The European cloud computing landscape is accelerating at breakneck speed. The European Commission (EC) has introduced a novel framework for scoring competing cloud providers seeking contracts within the public sector. This change comes as a result of increasing concern about data sovereignty and security. These worries are exacerbated by the United States’ CLOUD Act, which enables US federal law enforcement to compel American companies to provide data, even if it’s stored outside the US. EU officials are increasing requirements for non-EU cloud providers. In response, EURO-3C has been formed to provide a European alternative for deploying sensitive workloads with the utmost care.
The EC’s new framework, rolled out in October 2025, establishes a “sovereignty ladder” for cloud providers. Originally crafted for a narrow tender, this agile framework lays down a valuable precedent. It’ll make a difference for the next generation of public contracts across Europe. According to the regulations, non-EU cloud providers are required to keep data inside the EU. They are similarly obligated to hire EU-based staff and make sure that non-EU shareholders can’t have controlling interests. These restrictions serve to protect sensitive data from outside meddling. They are more vital now than ever, given the geopolitical friction between the U.S. and EU.
The Impact of the CLOUD Act
And while this treaty might sound good, the CLOUD Act has already sent shockwaves through European policymakers and stakeholders. This legislation would continue to strengthen the ability of U.S. law enforcement agencies to access data based on U.S. companies. It’s irrelevant where in the world that data is physically stored. As a result, European stakeholders are skeptical about the merit of the commitments offered by American cloud behemoths. They are seriously worried about data privacy.
“The geopolitical risk isn’t just the most extreme form of a doomsday ‘kill switch’ where Washington turns off Europe’s internet,” said Stéfane Fermigier.
While U.S. providers like Amazon Web Services (AWS), Microsoft Azure, Google Cloud, and IBM Cloud currently dominate the European market, accounting for approximately 70% of cloud services, the EC’s framework may reshape this landscape significantly. The requirement for compliance with sovereignty standards may force these providers to adjust their operations in order to bid for state contracts across Europe.
Challenges for European Cloud Providers
The need for secure, trustworthy and sovereign cloud services has never been greater. To counter this intrusion, programs such as EURO-3C are being created to provide the services that U.S. providers won’t. EURO-3C seeks to establish a sovereign cloud infrastructure tailored for sensitive workloads, reassuring European clients about data security and sovereignty.

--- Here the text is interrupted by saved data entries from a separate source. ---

theorem barpend (a : BitVec 5) (c : BitVec 4) : Statement (.barpend a c) := by
  intro hwf _
  have ha := a.isLt
  have hc := c.isLt
  refine decodes32 (Instr.barpend a c) _ _ _ rfl rfl ?_ rfl (by decide) ?_ hwf
  · simp only [layBar, fits, and_true]; omega
  · rw [raw32, (op_join 49 _ (by omega)).1, (op_join 49 _ (by omega)).2]
    simp only []
    rw [fields_join _ _ (by simp only [layBar, fits, and_true]; omega)]
    simp [decBar, Nat.mod_add_div]

theorem barwait (c : BitVec 4) (d : BitVec 5) : Statement (.barwait c d) := by
  intro hwf _
  have hc := c.isLt
  have hd := d.isLt
  refine decodes32 (Instr.barwait c d) _ _ _ rfl rfl ?_ rfl (by decide) ?_ hwf
  · simp only [layBar, fits, and_true]; omega
  · rw [raw32, (op_join 49 _ (by omega)).1, (op_join 49 _ (by omega)).2]
    simp only []
    rw [fields_join _ _ (by simp only [layBar, fits, and_true]; omega)]
    simp [decBar]

theorem barany (m : BitVec 8) (d : BitVec 5) : Statement (.barany m d) := by
  intro hwf _
  have hm := m.isLt
  have hd := d.isLt
  refine decodes32 (Instr.barany m d) _ _ _ rfl rfl ?_ rfl (by decide) ?_ hwf
  · simp only [layBar, fits, and_true]; omega
  · rw [raw32, (op_join 49 _ (by omega)).1, (op_join 49 _ (by omega)).2]
    simp only []
    rw [fields_join _ _ (by simp only [layBar, fits, and_true]; omega)]
    simp [decBar, Nat.mod_add_div]

theorem mmctx (m : BitVec 5) : Statement (.mmctx m) := by
  intro hwf _
  have hm := m.isLt
  refine decodes32 (Instr.mmctx m) _ _ _ rfl rfl ?_ rfl (by decide) ?_ hwf
  · simp only [layMm, fits, and_true]; omega
  · rw [raw32, (op_join 51 _ (by omega)).1, (op_join 51 _ (by omega)).2]
    simp only []
    rw [fields_join _ _ (by simp only [layMm, fits, and_true]; omega)]
    simp [decMm]

theorem mmjob (m : BitVec 5) (b : BitVec 4) (a : BitVec 4) (d : BitVec 5) : Statement (.mmjob m b a d) := by
  intro hwf _
  have hm := m.isLt
  have hb := b.isLt
  have ha := a.isLt
  have hd := d.isLt
  refine decodes32 (Instr.mmjob m b a d) _ _ _ rfl rfl ?_ rfl (by decide) ?_ hwf
  · simp only [layMm, fits, and_true]; omega
  · rw [raw32, (op_join 51 _ (by omega)).1, (op_join 51 _ (by omega)).2]
    simp only []
    rw [fields_join _ _ (by simp only [layMm, fits, and_true]; omega)]
    simp [decMm]

theorem mmwait (d : BitVec 5) : Statement (.mmwait d) := by
  intro hwf _
  have hd := d.isLt
  refine decodes32 (Instr.mmwait d) _ _ _ rfl rfl ?_ rfl (by decide) ?_ hwf
  · simp only [layMm, fits, and_true]; omega
  · rw [raw32, (op_join 51 _ (by omega)).1, (op_join 51 _ (by omega)).2]
    simp only []
    rw [fields_join _ _ (by simp only [layMm, fits, and_true]; omega)]
    simp [decMm]

theorem mmldt (m : BitVec 5) (a : BitVec 4) : Statement (.mmldt m a) := by
  intro hwf _
  have hm := m.isLt
  have ha := a.isLt
  refine decodes32 (Instr.mmldt m a) _ _ _ rfl rfl ?_ rfl (by decide) ?_ hwf
  · simp only [layMm, fits, and_true]; omega
  · rw [raw32, (op_join 51 _ (by omega)).1, (op_join 51 _ (by omega)).2]
    simp only []
    rw [fields_join _ _ (by simp only [layMm, fits, and_true]; omega)]
    simp [decMm]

Moving away to a European-centric cloud service presents its own logistical hurdles. Martyna Chmura highlights some potential drawbacks:
“Running systems across different platforms can increase integration costs and make security and data governance more complicated. In some cases, organisations could lose some of the efficiency and cost advantages that come from using large hyperscale platforms.”
Despite these challenges, Chmura notes that “overall, the EU appears willing to accept some of these trade-offs.” The EC’s pledge to continue developing a strong public and private cloud ecosystem within Europe shows their eagerness to develop sovereignty with digital technologies in the long run.
The Competitive Landscape
European CIAM providers, meanwhile, are quickly adjusting to the dynamic competitive environment in cloud services. As new regulatory requirements come into play, they’re under tremendous pressure to find ways to comply without compromising service levels. Fortunately, there are some U.S. cloud providers that are rising to the occasion and providing services to satisfy the Commission’s cloud sovereignty requirements. Skepticism remains over their ability to completely meet these enforceable requirements.
Arnold Juffer emphasizes the technological prowess of leading U.S. providers but acknowledges the difficulties their dominance creates:
“If you look at AWS, you look at Google, they’ve created some super technology. It’s very convenient, it’s easy to use. Once you’re in that platform, in that ecosystem, it’s very hard to get out.”
This reality poses a serious challenge for up-and-coming European cloud solutions, such as EURO-3C. They need to do more than just check compliance boxes and meet regulatory requirements. They need to compete on innovation, technology, and user experience.